I have a simple setup for with with spring boot ConfigServer and a client service which is calling the ConfigServer to get the configuration prop file details from GIT.

My Config server is working properly and I am able to get the prop file form GIT. But when I am trying to run the consumer server which will get the details from ConfigServer server I am getting one error... Error is as follows ...

Connect Timeout Exception on Url - http://localhost:8888. Will be trying the next url if available

localhost:8888 is the URL for my configServer , which I able to call directly from browser , but as I have a big prop file , its taking some time to retrieve it from GIT.

Configuration at configServer (application.properties)

spring.application.name=config-server
server.port=8888
spring.cloud.config.server.git.uri=https://github.com/shibajiJava/MicroServiceDemo
spring.cloud.config.server.bootstrap=true

Configuration at Consumer Service (bootstrap.properties)

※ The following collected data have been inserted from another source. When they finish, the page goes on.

-- ==== Sys2Proof/Laws/KeepsJournal.lean ====
section
/-! SUPPORT. What the operations of Machine/Journal.lean keep (Laws/Keeps.lean), one lemma per operation. -/

namespace Sys2Proof.Machine

theorem State.noteRows_keeps {sI s : State} (hk : Keeps sI s) :
    Keeps sI (State.noteRows s) := by
  unfold State.noteRows
  dsimp -zeta only
  exact Keeps.ite (State.put_keeps (KeepsP.out (KeepsP.ite (State.drawLevel_keeps hk) (State.drawLevel_keeps hk)))) hk

theorem State.noteRowsOnce_keeps {sI s : State} (hk : Keeps sI s) :
    Keeps sI (State.noteRowsOnce s) := by
  unfold State.noteRowsOnce
  exact Keeps.ite (State.noteRows_keeps hk) hk

theorem State.writeLegal_keeps {s0 s : State} {n : Nat} {l : List LegalEntry} (h : Keeps s0 s) : Keeps s0 (s.writeLegal n l) := by
  induction l generalizing s n with
  | nil => exact h
  | cons e l ih => exact ih (State.nvmWrite_keeps h)

theorem State.commitOpen_keeps {sI s : State} (hk : Keeps sI s) :
    Keeps sI (State.commitOpen s) := by
  unfold State.commitOpen
  exact State.set1_keeps (State.put_keeps (Keeps.mk hk rfl rfl))

theorem State.commitClose_keeps {sI s : State} {i : JImage} {l : List LegalEntry} (hk : Keeps sI s) :
    Keeps sI (State.commitClose s i l) := by
  unfold State.commitClose
  exact State.legalShow_keeps (State.clr_keeps (Keeps.mk (State.put_keeps (State.put_keeps (State.writeLegal_keeps hk))) rfl rfl))

theorem State.commitRows_keeps {sI s : State} {n : ℕ} (hk : Keeps sI s) :
    KeepsP sI (State.commitRows s n) := by
  unfold State.commitRows
  split
  · exact KeepsP.pair hk
  · exact KeepsP.ite (KeepsP.pair (State.commitClose_keeps (Keeps.mk (State.put_keeps hk) rfl rfl))) (KeepsP.pair (Keeps.mk (Keeps.mk (State.put_keeps hk) rfl rfl) rfl rfl))

theorem State.commitRun_keeps {s0 s : State} {k n : Nat} (h : Keeps s0 s) : KeepsP s0 (State.commitRun k n s) := by
  induction k generalizing n s with
  | zero => exact h
  | succ k ih =>
    have h1 : Keeps s0 (if s.jrn.openC.isNone ∧ s.commitIsDue then s.commitOpen else s) := Keeps.ite (State.commitOpen_keeps h) h
    unfold State.commitRun
    dsimp -zeta only
    refine KeepsP.ite h1 ?_
    exact KeepsP.ite (ih (State.commitRows_keeps h1)) (State.commitRows_keeps h1)

theorem State.snapPersist_keeps {s0 s : State} {f n : Nat} (h : Keeps s0 s) : KeepsP s0 (State.snapPersist f n s) := by
  induction f generalizing n s with
  | zero => exact h
  | succ f ih =>
    unfold State.snapPersist
    split
    · exact h
    · exact KeepsP.ite h (KeepsP.ite (ih (Keeps.mk (State.nvmWrite_keeps h) rfl rfl)) (Keeps.mk (State.nvmWrite_keeps h) rfl rfl))

theorem State.saveFix_keeps {sI s : State} (hk : Keeps sI s) :
    Keeps sI (State.saveFix s) := by
  unfold State.saveFix
  exact Keeps.ite (Keeps.ite (State.clr_keeps (Keeps.mk hk rfl rfl)) (Keeps.mk hk rfl rfl)) hk

theorem State.saveEnd_keeps {sI s : State} (hk : Keeps sI s) :
    Keeps sI (State.saveEnd s) := by
  unfold State.saveEnd
  extract_lets -merge -underBinder c old s1 s2
  have hs1 : Keeps sI s1 := Keeps.mk hk rfl rfl
  have hs2 : Keeps sI s2 := State.clr_keeps (State.put_keeps hs1)
  refine Keeps.ite ?_ ?_
  · split
    · rename_i v s3 heq
      have hs3 : Keeps sI s3 := by
        have he := congrArg (fun p => p.2) heq
        dsimp only at he
        rw [← he]
        exact State.draw_keeps hs2
      exact State.legal_keeps hs3
  · exact hs2

theorem State.savePersist_keeps {sI s : State} {n : ℕ} (hk : Keeps sI s) :
    Keeps sI (State.savePersist s n) := by
  unfold State.savePersist
  exact Keeps.ite hk (Keeps.ite (State.saveEnd_keeps hk) (Keeps.mk hk rfl rfl))

theorem State.persistRows_keeps {sI s : State} (hk : Keeps sI s) :
    Keeps sI (State.persistRows s) := by
  unfold State.persistRows
  extract_lets -merge -underBinder s1 hib
  have hs1 : Keeps sI s1 := State.noteRowsOnce_keeps hk
  split
  · rename_i n1 s3 heq
    have hs3 : Keeps sI s3 := by
      have he := congrArg (fun p => p.2) heq
      dsimp only at he
      rw [← he]
      exact State.commitRun_keeps (Keeps.ite (State.commitDue_keeps hs1) hs1)
    split
    · rename_i n2 s4 heq
      have hs4 : Keeps sI s4 := by
        have he := congrArg (fun p => p.2) heq
        dsimp only at he
        rw [← he]
        exact State.snapPersist_keeps hs3
      split
      · rename_i n3 s5 heq
        have hs5 : Keeps sI s5 := by
          have he := congrArg (fun p => p.2) heq
          dsimp only at he
          rw [← he]
          exact State.keyPersist_keeps hs4
        exact State.savePersist_keeps hs5

theorem State.emergencyBegin_keeps {sI s : State} {closures : Bool} (hk : Keeps sI s) :
    Keeps sI (State.emergencyBegin s closures) := by
  unfold State.emergencyBegin
  exact State.set1_keeps (State.put_keeps (Keeps.mk (Keeps.mk (Keeps.ite (State.emergencyClosures_keeps hk) hk) rfl rfl) rfl rfl))

theorem State.emergencyEnd_keeps {sI s : State} (hk : Keeps sI s) :
    Keeps sI (State.emergencyEnd s) := by
  unfold State.emergencyEnd
  split
  · exact hk
  · exact State.put_keeps (KeepsP.out (State.commitRows_keeps hk))

theorem State.journalLoad_keeps {sI s : State} (hk : Keeps sI s) :
    Keeps sI (State.journalLoad s) := by
  unfold State.journalLoad
  exact Keeps.mk (Keeps.foldl (State.put_keeps (State.put_keeps (Keeps.foldl (Keeps.foldl hk (fun _ _ ht => State.wr_keeps ht)) (fun _ _ ht => State.put_keeps ht)))) (fun _ _ ht => State.putI_keeps ht)) rfl rfl

theorem State.snapRecover_keeps {sI s : State} (hk : Keeps sI s) :
    Keeps sI (State.snapRecover s) := by
  unfold State.snapRecover
  exact Keeps.mk (Keeps.foldl hk (fun _ _ ht => State.nvmWrite_keeps ht)) rfl rfl

theorem State.journalRecover_keeps {sI s : State} (hk : Keeps sI s) :
    Keeps sI (State.journalRecover s) := by
  unfold State.journalRecover
  extract_lets -merge -underBinder was s1 s2 s3 src srcx2 s4 s5
  have hs1 : Keeps sI s1 := State.snapRecover_keeps (State.journalLoad_keeps hk)
  have hs2 : Keeps sI s2 := State.bump_keeps hs1
  have hs3 : Keeps sI s3 := Keeps.ite hs2 (State.retWrite_keeps hs2)
  have hs4 : Keeps sI s4 := Keeps.mk hs3 rfl rfl
  have hs5 : Keeps sI s5 := Keeps.foldl hs4 (fun _ _ ht => State.legal_keeps ht)
  exact Keeps.ite (State.legal_keeps (State.set1_keeps hs5)) (State.legalShow_keeps hs5)

theorem State.configReset_keeps {sI s : State} (hk : Keeps sI s) :
    Keeps sI (State.configReset s) := by
  unfold State.configReset
  exact Keeps.foldl hk (fun _ _ ht => Keeps.ite ht (State.wr_keeps ht))

theorem State.schedLoad_keeps {sI s : State} {t : List (ℕ × Word)} (hk : Keeps sI s) :
    Keeps sI (State.schedLoad s t) := by
  unfold State.schedLoad
  exact State.clr_keeps (State.put_keeps (State.put_keeps (Keeps.mk (State.schedInstall_keeps hk) rfl rfl)))

theorem State.configLoad_keeps {sI s : State} (hk : Keeps sI s) :
    Keeps sI (State.configLoad s) := by
  unfold State.configLoad
  split
  · exact State.schedLoad_keeps (State.configReset_keeps hk)
  · exact State.schedLoad_keeps (State.put_keeps (State.clr_keeps (Keeps.foldl (State.configReset_keeps hk) (fun _ _ hu => Keeps.ite hu (State.wr_keeps hu)))))

end Sys2Proof.Machine
end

spring.application.name=configuration-service
spring.cloud.config.uri=http://localhost:8888
spring.cloud.config.server.bootstrap=true

Is there any thing to specify timeOut value at consumer end ? Thanks in advance...

Upvotes: 3

Views: 10590

Answers (2)

srini
srini

Reputation: 564

As a part of the Spring Config Client Documentation there are 2 properties available for configuring timeouts.

If you want to configure timeout thresholds:

Read timeouts can be configured by using the property spring.cloud.config.request-read-timeout.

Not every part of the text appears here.